REQUIRED ACTION
Could you filter the material and copy every line where the word "passTurn" occurs?
======== EXCERPTED RECORDS
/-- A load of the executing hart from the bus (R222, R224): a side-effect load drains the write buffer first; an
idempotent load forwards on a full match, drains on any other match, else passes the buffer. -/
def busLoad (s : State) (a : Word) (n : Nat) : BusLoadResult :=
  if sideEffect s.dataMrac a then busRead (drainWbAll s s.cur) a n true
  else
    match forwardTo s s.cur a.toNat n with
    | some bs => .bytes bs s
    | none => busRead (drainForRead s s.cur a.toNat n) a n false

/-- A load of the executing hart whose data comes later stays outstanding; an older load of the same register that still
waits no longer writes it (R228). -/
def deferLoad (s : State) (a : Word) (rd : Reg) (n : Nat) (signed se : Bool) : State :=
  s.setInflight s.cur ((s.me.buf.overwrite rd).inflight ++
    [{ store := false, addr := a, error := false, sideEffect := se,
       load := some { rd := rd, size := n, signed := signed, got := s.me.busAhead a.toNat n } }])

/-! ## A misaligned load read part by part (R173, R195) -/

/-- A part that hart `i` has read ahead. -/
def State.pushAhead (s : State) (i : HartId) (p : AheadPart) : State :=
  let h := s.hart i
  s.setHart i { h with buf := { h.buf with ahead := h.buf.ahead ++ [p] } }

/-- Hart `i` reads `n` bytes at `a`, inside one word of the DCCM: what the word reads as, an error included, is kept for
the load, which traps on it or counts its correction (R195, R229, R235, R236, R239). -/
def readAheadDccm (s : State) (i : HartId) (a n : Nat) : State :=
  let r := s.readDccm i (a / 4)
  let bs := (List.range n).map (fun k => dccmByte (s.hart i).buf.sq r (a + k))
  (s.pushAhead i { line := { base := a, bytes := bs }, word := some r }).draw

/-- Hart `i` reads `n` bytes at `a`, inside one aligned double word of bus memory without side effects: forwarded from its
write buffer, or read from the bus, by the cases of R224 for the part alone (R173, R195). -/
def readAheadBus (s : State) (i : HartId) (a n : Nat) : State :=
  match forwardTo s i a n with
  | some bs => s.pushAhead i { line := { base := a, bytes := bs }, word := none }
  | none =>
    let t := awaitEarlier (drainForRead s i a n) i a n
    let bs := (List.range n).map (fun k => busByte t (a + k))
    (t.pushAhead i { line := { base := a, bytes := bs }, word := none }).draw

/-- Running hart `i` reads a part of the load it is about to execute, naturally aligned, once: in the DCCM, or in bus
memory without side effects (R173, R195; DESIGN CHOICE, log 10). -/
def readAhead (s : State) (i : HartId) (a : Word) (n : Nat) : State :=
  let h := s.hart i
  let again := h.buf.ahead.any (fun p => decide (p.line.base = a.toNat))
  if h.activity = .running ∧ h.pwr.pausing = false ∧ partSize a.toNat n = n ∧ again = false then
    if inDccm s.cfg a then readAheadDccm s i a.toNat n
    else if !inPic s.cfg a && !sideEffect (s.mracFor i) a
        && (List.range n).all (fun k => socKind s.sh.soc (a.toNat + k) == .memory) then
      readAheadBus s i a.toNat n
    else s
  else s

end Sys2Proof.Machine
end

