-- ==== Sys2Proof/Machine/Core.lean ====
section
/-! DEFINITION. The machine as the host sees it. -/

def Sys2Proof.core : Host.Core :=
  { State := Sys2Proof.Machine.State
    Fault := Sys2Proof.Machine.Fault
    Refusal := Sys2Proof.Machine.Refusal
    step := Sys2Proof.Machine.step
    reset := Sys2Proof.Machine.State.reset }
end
================
======== EXCERPTED RECORDS
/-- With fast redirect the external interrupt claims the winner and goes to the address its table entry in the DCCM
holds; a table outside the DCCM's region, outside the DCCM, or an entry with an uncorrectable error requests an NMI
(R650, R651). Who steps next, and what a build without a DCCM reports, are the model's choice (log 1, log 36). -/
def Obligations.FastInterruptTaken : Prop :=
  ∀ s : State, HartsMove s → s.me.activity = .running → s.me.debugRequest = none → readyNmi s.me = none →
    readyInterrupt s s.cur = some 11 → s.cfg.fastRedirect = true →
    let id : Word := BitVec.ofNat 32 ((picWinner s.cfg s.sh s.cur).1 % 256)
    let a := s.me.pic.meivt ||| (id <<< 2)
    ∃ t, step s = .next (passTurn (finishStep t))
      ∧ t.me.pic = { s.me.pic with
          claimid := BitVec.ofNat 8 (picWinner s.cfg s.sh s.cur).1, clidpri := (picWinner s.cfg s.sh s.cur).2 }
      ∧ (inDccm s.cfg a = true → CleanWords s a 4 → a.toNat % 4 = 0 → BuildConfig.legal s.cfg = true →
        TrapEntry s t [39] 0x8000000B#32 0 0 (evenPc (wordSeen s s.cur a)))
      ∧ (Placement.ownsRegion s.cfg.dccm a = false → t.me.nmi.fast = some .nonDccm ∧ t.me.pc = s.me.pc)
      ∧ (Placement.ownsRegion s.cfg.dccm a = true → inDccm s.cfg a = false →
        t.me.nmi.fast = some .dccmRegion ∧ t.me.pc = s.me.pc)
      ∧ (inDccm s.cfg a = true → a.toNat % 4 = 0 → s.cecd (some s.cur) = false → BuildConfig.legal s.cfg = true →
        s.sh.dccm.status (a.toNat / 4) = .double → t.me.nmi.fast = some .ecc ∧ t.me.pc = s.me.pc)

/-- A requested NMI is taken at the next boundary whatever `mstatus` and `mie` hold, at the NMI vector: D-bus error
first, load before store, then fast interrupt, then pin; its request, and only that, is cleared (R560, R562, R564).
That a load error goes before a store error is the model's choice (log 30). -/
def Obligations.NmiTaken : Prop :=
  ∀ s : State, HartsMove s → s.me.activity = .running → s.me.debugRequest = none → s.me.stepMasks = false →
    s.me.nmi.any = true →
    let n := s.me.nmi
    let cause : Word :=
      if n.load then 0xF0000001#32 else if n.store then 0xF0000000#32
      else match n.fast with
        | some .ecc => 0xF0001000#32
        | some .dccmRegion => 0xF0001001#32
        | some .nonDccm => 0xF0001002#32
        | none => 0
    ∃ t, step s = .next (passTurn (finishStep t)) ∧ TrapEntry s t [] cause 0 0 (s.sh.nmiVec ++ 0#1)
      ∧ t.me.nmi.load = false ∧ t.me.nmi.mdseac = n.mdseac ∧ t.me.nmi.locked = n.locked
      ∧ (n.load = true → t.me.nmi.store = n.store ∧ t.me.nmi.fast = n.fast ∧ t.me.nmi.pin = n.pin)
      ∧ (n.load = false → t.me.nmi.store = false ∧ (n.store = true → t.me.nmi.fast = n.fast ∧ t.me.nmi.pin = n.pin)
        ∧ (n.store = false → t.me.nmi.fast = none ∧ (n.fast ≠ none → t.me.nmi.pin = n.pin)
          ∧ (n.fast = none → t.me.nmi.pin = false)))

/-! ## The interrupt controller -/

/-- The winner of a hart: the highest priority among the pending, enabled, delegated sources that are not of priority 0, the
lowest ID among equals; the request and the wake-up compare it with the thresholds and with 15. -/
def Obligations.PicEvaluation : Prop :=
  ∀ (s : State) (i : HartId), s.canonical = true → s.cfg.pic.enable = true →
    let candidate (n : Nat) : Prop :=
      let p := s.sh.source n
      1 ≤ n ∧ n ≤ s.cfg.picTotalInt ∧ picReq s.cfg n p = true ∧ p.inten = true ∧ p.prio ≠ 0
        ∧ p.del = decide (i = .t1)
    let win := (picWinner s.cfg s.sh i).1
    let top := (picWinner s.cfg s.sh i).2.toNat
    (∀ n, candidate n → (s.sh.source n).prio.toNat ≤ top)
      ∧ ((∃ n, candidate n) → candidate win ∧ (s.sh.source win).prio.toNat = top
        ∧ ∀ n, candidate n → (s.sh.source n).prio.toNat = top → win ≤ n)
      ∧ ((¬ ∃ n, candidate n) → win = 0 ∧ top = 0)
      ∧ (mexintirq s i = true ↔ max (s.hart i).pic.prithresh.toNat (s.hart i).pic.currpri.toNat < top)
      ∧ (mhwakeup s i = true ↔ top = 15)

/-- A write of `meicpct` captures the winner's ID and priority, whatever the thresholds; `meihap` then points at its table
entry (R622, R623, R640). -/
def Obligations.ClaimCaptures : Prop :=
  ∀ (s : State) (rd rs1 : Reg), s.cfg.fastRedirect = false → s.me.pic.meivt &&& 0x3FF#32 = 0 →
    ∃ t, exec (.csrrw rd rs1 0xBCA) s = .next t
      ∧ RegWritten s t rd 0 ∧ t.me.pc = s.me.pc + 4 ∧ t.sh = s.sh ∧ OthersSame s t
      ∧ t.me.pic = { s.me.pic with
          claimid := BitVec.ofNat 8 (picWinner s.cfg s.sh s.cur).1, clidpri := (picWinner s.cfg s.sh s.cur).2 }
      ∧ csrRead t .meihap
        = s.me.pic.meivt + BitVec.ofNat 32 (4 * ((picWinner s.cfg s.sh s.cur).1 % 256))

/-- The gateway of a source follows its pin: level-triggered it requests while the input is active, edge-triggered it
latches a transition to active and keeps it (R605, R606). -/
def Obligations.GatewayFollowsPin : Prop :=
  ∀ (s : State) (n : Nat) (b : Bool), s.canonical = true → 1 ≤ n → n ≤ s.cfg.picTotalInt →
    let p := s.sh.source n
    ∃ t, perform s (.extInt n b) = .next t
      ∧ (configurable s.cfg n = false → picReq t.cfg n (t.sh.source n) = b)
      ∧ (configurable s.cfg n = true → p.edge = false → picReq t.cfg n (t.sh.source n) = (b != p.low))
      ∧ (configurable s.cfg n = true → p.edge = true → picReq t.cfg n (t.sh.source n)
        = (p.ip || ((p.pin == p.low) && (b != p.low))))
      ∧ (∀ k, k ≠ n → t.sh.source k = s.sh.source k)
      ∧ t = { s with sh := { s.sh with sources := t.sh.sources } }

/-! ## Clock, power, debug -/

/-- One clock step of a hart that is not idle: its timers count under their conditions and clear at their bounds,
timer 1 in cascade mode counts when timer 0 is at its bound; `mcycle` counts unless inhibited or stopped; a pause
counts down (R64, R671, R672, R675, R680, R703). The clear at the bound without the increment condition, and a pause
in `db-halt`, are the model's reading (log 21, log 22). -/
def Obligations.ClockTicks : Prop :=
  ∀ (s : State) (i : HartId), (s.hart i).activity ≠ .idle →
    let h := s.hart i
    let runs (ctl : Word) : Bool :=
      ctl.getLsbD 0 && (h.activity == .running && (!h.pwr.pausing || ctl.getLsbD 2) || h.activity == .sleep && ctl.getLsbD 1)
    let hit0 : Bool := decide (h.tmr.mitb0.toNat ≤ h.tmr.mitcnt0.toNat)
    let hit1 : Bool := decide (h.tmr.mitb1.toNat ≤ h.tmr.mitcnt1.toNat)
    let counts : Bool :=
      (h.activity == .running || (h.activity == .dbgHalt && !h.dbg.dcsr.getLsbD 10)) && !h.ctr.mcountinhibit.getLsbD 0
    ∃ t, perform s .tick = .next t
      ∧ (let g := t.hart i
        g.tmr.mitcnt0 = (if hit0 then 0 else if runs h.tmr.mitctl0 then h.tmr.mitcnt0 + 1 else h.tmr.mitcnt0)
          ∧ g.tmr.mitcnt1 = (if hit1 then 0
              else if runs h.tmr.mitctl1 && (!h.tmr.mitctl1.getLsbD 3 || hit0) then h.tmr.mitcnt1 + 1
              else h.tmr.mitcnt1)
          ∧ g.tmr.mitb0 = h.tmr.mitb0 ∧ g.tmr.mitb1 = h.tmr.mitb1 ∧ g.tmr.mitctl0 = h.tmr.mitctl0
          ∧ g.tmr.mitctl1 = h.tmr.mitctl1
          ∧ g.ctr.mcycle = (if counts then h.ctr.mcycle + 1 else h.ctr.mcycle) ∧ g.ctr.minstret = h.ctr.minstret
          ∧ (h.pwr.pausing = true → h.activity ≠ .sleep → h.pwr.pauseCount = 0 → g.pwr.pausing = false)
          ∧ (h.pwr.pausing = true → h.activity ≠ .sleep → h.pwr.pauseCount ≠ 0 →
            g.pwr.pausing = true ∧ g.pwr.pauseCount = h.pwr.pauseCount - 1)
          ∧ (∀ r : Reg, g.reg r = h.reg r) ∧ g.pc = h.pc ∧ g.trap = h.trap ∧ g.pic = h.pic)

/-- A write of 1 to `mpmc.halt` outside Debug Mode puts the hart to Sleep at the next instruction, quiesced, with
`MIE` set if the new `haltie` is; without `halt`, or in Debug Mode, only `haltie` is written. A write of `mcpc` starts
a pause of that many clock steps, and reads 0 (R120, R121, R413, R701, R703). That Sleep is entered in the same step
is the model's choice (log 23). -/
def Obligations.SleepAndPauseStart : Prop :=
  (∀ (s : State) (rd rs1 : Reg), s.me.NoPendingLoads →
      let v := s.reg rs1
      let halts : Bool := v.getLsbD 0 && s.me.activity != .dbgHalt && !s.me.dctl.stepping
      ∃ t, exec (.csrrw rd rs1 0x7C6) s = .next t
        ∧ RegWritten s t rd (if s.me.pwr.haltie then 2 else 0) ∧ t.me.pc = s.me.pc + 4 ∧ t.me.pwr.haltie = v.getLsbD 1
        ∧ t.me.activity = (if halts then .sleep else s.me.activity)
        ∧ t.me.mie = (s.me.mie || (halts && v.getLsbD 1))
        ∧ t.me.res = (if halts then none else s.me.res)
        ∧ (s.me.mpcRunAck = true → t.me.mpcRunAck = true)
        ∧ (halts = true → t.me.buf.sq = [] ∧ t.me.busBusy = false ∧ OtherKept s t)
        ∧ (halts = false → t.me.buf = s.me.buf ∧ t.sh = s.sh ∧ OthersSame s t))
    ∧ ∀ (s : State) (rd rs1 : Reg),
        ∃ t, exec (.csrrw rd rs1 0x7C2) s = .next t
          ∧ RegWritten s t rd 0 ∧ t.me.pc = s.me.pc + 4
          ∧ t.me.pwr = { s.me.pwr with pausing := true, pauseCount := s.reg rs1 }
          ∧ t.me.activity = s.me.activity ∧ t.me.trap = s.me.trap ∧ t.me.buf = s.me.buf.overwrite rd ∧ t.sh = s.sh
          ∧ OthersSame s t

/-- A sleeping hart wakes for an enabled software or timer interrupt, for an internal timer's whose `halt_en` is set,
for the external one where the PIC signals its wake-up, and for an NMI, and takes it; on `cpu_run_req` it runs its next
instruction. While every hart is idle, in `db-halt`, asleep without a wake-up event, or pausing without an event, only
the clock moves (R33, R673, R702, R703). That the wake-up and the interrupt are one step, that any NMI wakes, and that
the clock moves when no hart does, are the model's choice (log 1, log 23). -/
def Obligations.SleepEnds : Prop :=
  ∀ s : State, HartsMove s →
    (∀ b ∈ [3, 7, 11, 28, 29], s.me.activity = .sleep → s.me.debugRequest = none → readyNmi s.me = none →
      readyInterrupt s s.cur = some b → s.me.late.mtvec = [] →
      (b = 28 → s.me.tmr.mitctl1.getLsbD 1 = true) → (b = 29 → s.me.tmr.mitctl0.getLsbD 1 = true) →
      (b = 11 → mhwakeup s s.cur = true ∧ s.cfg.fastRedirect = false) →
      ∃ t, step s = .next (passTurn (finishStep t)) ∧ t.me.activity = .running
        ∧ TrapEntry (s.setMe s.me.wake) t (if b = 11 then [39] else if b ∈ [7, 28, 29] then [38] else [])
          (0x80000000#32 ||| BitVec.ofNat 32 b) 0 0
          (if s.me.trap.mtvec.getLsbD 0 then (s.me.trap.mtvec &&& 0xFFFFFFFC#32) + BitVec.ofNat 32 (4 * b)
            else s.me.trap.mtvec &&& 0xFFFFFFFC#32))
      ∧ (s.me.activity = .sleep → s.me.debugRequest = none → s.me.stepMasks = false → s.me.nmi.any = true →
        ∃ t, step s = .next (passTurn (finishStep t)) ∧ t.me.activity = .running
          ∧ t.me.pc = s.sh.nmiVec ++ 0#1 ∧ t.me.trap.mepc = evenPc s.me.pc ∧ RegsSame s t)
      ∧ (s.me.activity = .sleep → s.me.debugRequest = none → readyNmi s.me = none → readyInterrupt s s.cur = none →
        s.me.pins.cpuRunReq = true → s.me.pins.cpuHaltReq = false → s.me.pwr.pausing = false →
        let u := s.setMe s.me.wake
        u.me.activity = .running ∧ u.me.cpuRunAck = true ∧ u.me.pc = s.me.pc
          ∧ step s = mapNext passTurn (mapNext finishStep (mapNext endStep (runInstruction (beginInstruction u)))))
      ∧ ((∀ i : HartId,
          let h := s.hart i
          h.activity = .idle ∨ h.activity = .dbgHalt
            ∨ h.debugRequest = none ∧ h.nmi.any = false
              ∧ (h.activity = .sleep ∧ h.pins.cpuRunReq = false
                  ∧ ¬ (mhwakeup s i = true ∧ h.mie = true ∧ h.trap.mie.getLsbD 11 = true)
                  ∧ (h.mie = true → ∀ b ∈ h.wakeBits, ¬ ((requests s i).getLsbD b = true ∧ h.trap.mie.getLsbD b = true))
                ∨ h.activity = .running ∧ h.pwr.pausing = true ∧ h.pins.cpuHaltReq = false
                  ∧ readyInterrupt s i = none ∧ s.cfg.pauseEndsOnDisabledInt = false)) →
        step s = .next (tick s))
================
COMPLETED EXERCISE
    ∃ t, step s = .next (passTurn (finishStep t))
    ∃ t, step s = .next (passTurn (finishStep t)) ∧ TrapEntry s t [] cause 0 0 (s.sh.nmiVec ++ 0#1)
      ∃ t, step s = .next (passTurn (finishStep t)) ∧ t.me.activity = .running
        ∃ t, step s = .next (passTurn (finishStep t)) ∧ t.me.activity = .running
          ∧ step s = mapNext passTurn (mapNext finishStep (mapNext endStep (runInstruction (beginInstruction u)))))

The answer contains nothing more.